/-- A poll whose class has an answer completes with it. -/
theorem poll_of_pollStep {s : State} {x : Sample} {r : StIndex × Dir}
    (h : pollStep s.cfg.mode s.st (classify s.cfg x) = .ok r) :
    ∃ t, exec (.poll x) s = .next t ∧ t.cfg = s.cfg ∧ t.st = r.1
      ∧ t.pos = countDir s.cfg.posOverflow r.2 s.pos ∧ t.rsp = pollWord (classify s.cfg x) r.2 := by
  cases hy : symbolOf (classify s.cfg x) with
  | none =>
    have hx := (symbolOf_eq_none_iff _).1 hy
    rw [hx, pollStep_pressed] at h
    cases h
    exact ⟨_, execPoll_of_pressed x s hx, rfl, rfl, rfl, by rw [hx]; rfl⟩
  | some y =>
    rw [pollStep_of_symbol hy] at h
    refine ⟨_, execPoll_of_lookup x s y r hy h, rfl, rfl, rfl, ?_⟩
    rw [pollMoved_rsp, pollWord, decide_eq_false (ne_pressed_of_symbolOf hy)]

/-- A completed poll has had an answer for its class. -/
theorem pollStep_of_poll {s t : State} {x : Sample} (h : exec (.poll x) s = .next t) :
    ∃ d, pollStep s.cfg.mode s.st (classify s.cfg x) = .ok (t.st, d) ∧ t.rsp = pollWord (classify s.cfg x) d := by
  have hanswer : ∃ r, pollStep s.cfg.mode s.st (classify s.cfg x) = .ok r := by
    rcases execPoll_next_cases x s t h with ⟨hx, -⟩ | ⟨y, r, hy, hr, -⟩
    · exact ⟨_, hx ▸ pollStep_pressed _ _⟩
    · exact ⟨r, (pollStep_of_symbol hy).trans hr⟩
  obtain ⟨⟨v, d⟩, hr⟩ := hanswer
  obtain ⟨u, hu, -, rfl, -, hrsp⟩ := poll_of_pollStep hr
  cases hu.symm.trans h
  exact ⟨d, hr, hrsp⟩

/-! ### Polls without a pulse -/

/-- Polls of the classes `cs` go from one index to another without a pulse. -/
inductive QuietWalk (m : Mode) : StIndex → List SampleClass → StIndex → Prop where
  | nil (v : StIndex) : QuietWalk m v [] v
  | cons {v w u : StIndex} {c : SampleClass} {cs : List SampleClass} :
    pollStep m v c = .ok (w, .none) → QuietWalk m w cs u → QuietWalk m v (c :: cs) u

theorem QuietWalk.single {m : Mode} {v w : StIndex} {c : SampleClass} (h : pollStep m v c = .ok (w, .none)) :
    QuietWalk m v [c] w := .cons h (.nil w)

theorem QuietWalk.append {m : Mode} {v w u : StIndex} {cs ds : List SampleClass} (h : QuietWalk m v cs w)
    (h' : QuietWalk m w ds u) : QuietWalk m v (cs ++ ds) u := by
  induction h with
  | nil v => exact h'
  | cons hstep _ ih => exact .cons hstep (ih h')

/-- Classes that keep an index keep a walk there. -/
theorem QuietWalk.of_stay {m : Mode} {v : StIndex} {cs : List SampleClass}
    (h : ∀ c ∈ cs, pollStep m v c = .ok (v, .none)) : QuietWalk m v cs v := by
  induction cs with
  | nil => exact .nil v
  | cons c cs ih =>
    obtain ⟨hc, hrest⟩ := List.forall_mem_cons.1 h
    exact .cons hc (ih hrest)

/-- Repeats of a class that enters `w` and then stays there, with PRESSED anywhere between, enter `w` (R83 (e), R91). -/
theorem QuietWalk.of_repeats {m : Mode} {v w : StIndex} {c : SampleClass} (henter : pollStep m v c = .ok (w, .none))
    (hstay : pollStep m w c = .ok (w, .none)) {cs : List SampleClass} (hcs : ∀ k ∈ cs, k = c ∨ k = .pressed)
    (hc : c ∈ cs) : QuietWalk m v cs w := by
  induction cs with
  | nil => cases hc
  | cons k cs ih =>
    obtain ⟨hk, hrest⟩ := List.forall_mem_cons.1 hcs
    by_cases hkc : k = c
    · subst hkc
      refine .cons henter (.of_stay fun l hl => ?_)
      rcases hrest l hl with rfl | rfl
      · exact hstay
      · exact pollStep_pressed m w
    · obtain rfl := hk.resolve_left hkc
      exact .cons (pollStep_pressed m v) (ih hrest ((List.mem_cons.1 hc).resolve_left (Ne.symm hkc)))

/-- Two classes that lead from either of two indices each to its own: chatter between them stays there, and one more
sample of the second class ends in its index (R85 (d)). -/
theorem QuietWalk.of_chatter {m : Mode} {v₁ v₂ : StIndex} {c₁ c₂ : SampleClass}
    (h₁ : ∀ v ∈ [v₁, v₂], pollStep m v c₁ = .ok (v₁, .none)) (h₂ : ∀ v ∈ [v₁, v₂], pollStep m v c₂ = .ok (v₂, .none))
    {cs : List SampleClass} (hcs : ∀ c ∈ cs, c = c₁ ∨ c = c₂) {v : StIndex} (hv : v ∈ [v₁, v₂]) :
    QuietWalk m v (cs ++ [c₂]) v₂ := by
  induction cs generalizing v with
  | nil => exact .single (h₂ v hv)
  | cons c cs ih =>
    obtain ⟨hc, hrest⟩ := List.forall_mem_cons.1 hcs
    rcases hc with rfl | rfl
    · exact .cons (h₁ v hv) (ih hrest (by simp))
    · exact .cons (h₂ v hv) (ih hrest (by simp))

/-! ### The runs of operations that walk so -/

theorem polls_append (xs ys : List Sample) : polls (xs ++ ys) = polls xs ++ polls ys := List.map_append

/-- The responses of polls without a pulse. -/
def quietWords (c : Cfg) (xs : List Sample) : List Rsp := xs.map fun x => pollWord (classify c x) .none

theorem quietWords_mem {c : Cfg} {xs : List Sample} {w : Rsp} (h : w ∈ quietWords c xs) :
    w = 0x00000#17 ∨ w = 0x00004#17 := by
  obtain ⟨x, -, rfl⟩ := List.mem_map.1 h
  exact pollWord_none_cases (classify c x)

theorem quietWords_of_released {c : Cfg} {xs : List Sample} (h : .pressed ∉ xs.map (classify c)) :
    quietWords c xs = List.replicate xs.length 0x00000#17 := by
  refine List.map_eq_replicate_iff.2 fun x hx => ?_
  exact pollWord_of_released (fun hp => h (List.mem_map.2 ⟨x, hx, hp⟩)) .none

/-- A walk without a pulse is a run of polls that leaves the counter alone. -/
theorem runOps_of_quietWalk {xs : List Sample} {s : State} {v : StIndex}
    (h : QuietWalk s.cfg.mode s.st (xs.map (classify s.cfg)) v) :
    ∃ t, runOps (polls xs) s = some (t, quietWords s.cfg xs) ∧ t.cfg = s.cfg ∧ t.st = v ∧ t.pos = s.pos := by
  induction xs generalizing s with
  | nil =>
    cases h
    exact ⟨s, runOps_nil s, rfl, rfl, rfl⟩
  | cons x xs ih =>
    cases h with
    | cons hstep hwalk =>
      obtain ⟨u, hu, hcfg, rfl, hpos, hrsp⟩ := poll_of_pollStep hstep
      obtain ⟨t, hrun, htcfg, hst, htpos⟩ := ih (s := u) (by rwa [hcfg])
      refine ⟨t, ?_, htcfg.trans hcfg, hst, htpos.trans hpos⟩
      have hcons := runOps_cons_of_run hu hrun
      rwa [hrsp, hcfg] at hcons

/-- Such a walk and one poll with a pulse are a run that counts the pulse, on its last poll. -/
theorem runOps_of_quietWalk_pulse {xs : List Sample} {x : Sample} {s : State} {v w : StIndex} {d : Dir}
    (h : QuietWalk s.cfg.mode s.st (xs.map (classify s.cfg)) v)
    (hpulse : pollStep s.cfg.mode v (classify s.cfg x) = .ok (w, d)) :
    ∃ t, runOps (polls (xs ++ [x])) s = some (t, quietWords s.cfg xs ++ [pollWord (classify s.cfg x) d])
      ∧ t.cfg = s.cfg ∧ t.st = w ∧ t.pos = countDir s.cfg.posOverflow d s.pos := by
  obtain ⟨u, hrun, hcfg, rfl, hpos⟩ := runOps_of_quietWalk h
  rw [← hcfg] at hpulse
  obtain ⟨t, ht, htcfg, hst, htpos, hrsp⟩ := poll_of_pollStep hpulse
  refine ⟨t, ?_, htcfg.trans hcfg, hst, by rw [htpos, hcfg, hpos]⟩
  rw [polls_append, runOps_append _ _ s u _ hrun]
  change (runOps [.poll x] u).map _ = _
  rw [runOps_singleton ht, Option.map_some, hrsp, hcfg]

/-- The same with no PRESSED sample: no pulse in any response but the last. -/
theorem runOps_of_released_pulse {xs : List Sample} {x : Sample} {s : State} {v w : StIndex} {d : Dir}
    (h : QuietWalk s.cfg.mode s.st (xs.map (classify s.cfg)) v)
    (hpulse : pollStep s.cfg.mode v (classify s.cfg x) = .ok (w, d))
    (hxs : .pressed ∉ xs.map (classify s.cfg)) (hx : classify s.cfg x ≠ .pressed) :
    ∃ t, runOps (polls (xs ++ [x])) s = some (t, List.replicate xs.length 0x00000#17 ++ [0#15 ++ d.code])
      ∧ t.cfg = s.cfg ∧ t.st = w ∧ t.pos = countDir s.cfg.posOverflow d s.pos := by
  rw [← quietWords_of_released hxs, ← pollWord_of_released hx]
  exact runOps_of_quietWalk_pulse h hpulse

end Sys2Proof.Machine
end

section
/-! PROOFS. Detents (41_quadrature.md R83, R85 (d), R86; 30_encoding.md R61; 70_reset_and_hazards.md R153): the polls of a
detent are a walk without a pulse to the last state of its chain, and the poll that completes it. -/

namespace Sys2Proof.Machine

/-! ### The two full-step chains -/

/-- A chain of the full-step table, with the lookups on it (R83, R84). -/
structure FullChain where
  stBegin : StIndex
  stNext : StIndex
  stFinal : StIndex
  /-- The class that leaves START. -/
  entering : SampleClass
  /-- The class of the other contact, sampled last before OPEN. -/
  leaving : SampleClass
  dir : Dir
  entering_released : entering ≠ .pressed
  leaving_released : leaving ≠ .pressed
  step_start_entering : pollStep .full FullState.start.index entering = .ok (stBegin, .none)
  step_begin_entering : pollStep .full stBegin entering = .ok (stBegin, .none)
  step_begin_both : pollStep .full stBegin .both = .ok (stNext, .none)
  step_next_entering : pollStep .full stNext entering = .ok (stBegin, .none)
  step_next_both : pollStep .full stNext .both = .ok (stNext, .none)
  step_next_leaving : pollStep .full stNext leaving = .ok (stFinal, .none)
  step_final_both : pollStep .full stFinal .both = .ok (stNext, .none)
  step_final_leaving : pollStep .full stFinal leaving = .ok (stFinal, .none)
  step_final_opened : pollStep .full stFinal .opened = .ok (FullState.start.index, dir)

/-- The clockwise chain (R83 (a)). -/
def fullCw : FullChain where
  stBegin := FullState.cwBegin.index
  stNext := FullState.cwNext.index
  stFinal := FullState.cwFinal.index
  entering := .aOnly
  leaving := .bOnly
  dir := .cw
  entering_released := by decide
  leaving_released := by decide
  step_start_entering := rfl
  step_begin_entering := rfl
  step_begin_both := rfl
  step_next_entering := rfl
  step_next_both := rfl
  step_next_leaving := rfl
  step_final_both := rfl
  step_final_leaving := rfl
  step_final_opened := rfl

/-- The counter-clockwise chain (R83 (b)). -/
def fullCcw : FullChain where
  stBegin := FullState.ccwBegin.index
  stNext := FullState.ccwNext.index
  stFinal := FullState.ccwFinal.index
  entering := .bOnly
  leaving := .aOnly
  dir := .ccw
  entering_released := by decide
  leaving_released := by decide
  step_start_entering := rfl
  step_begin_entering := rfl
  step_begin_both := rfl
  step_next_entering := rfl
  step_next_both := rfl
  step_next_leaving := rfl
  step_final_both := rfl
  step_final_leaving := rfl
  step_final_opened := rfl

section
variable (K : FullChain)

/-- The chain from START, each class once. -/
theorem FullChain.walk_from_start :
    QuietWalk .full FullState.start.index [K.entering, .both, K.leaving] K.stFinal :=
  .cons K.step_start_entering (.cons K.step_begin_both (.single K.step_next_leaving))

····················

- _WORK REQUEST_: What you return must be an exact retyping of the lines above starting at the line with "obtain ⟨x, -, rfl⟩ := List.mem_map.1 h" and ending at the line with "refine List.map_eq_replicate_iff.2 fun", and nothing besides.

- _ANSWER BOX_:
  obtain ⟨x, -, rfl⟩ := List.mem_map.1 h
  exact pollWord_none_cases (classify c x)

theorem quietWords_of_released {c : Cfg} {xs : List Sample} (h : .pressed ∉ xs.map (classify c)) :
    quietWords c xs = List.replicate xs.length 0x00000#17 := by
  refine List.map_eq_replicate_iff.2 fun x hx => ?_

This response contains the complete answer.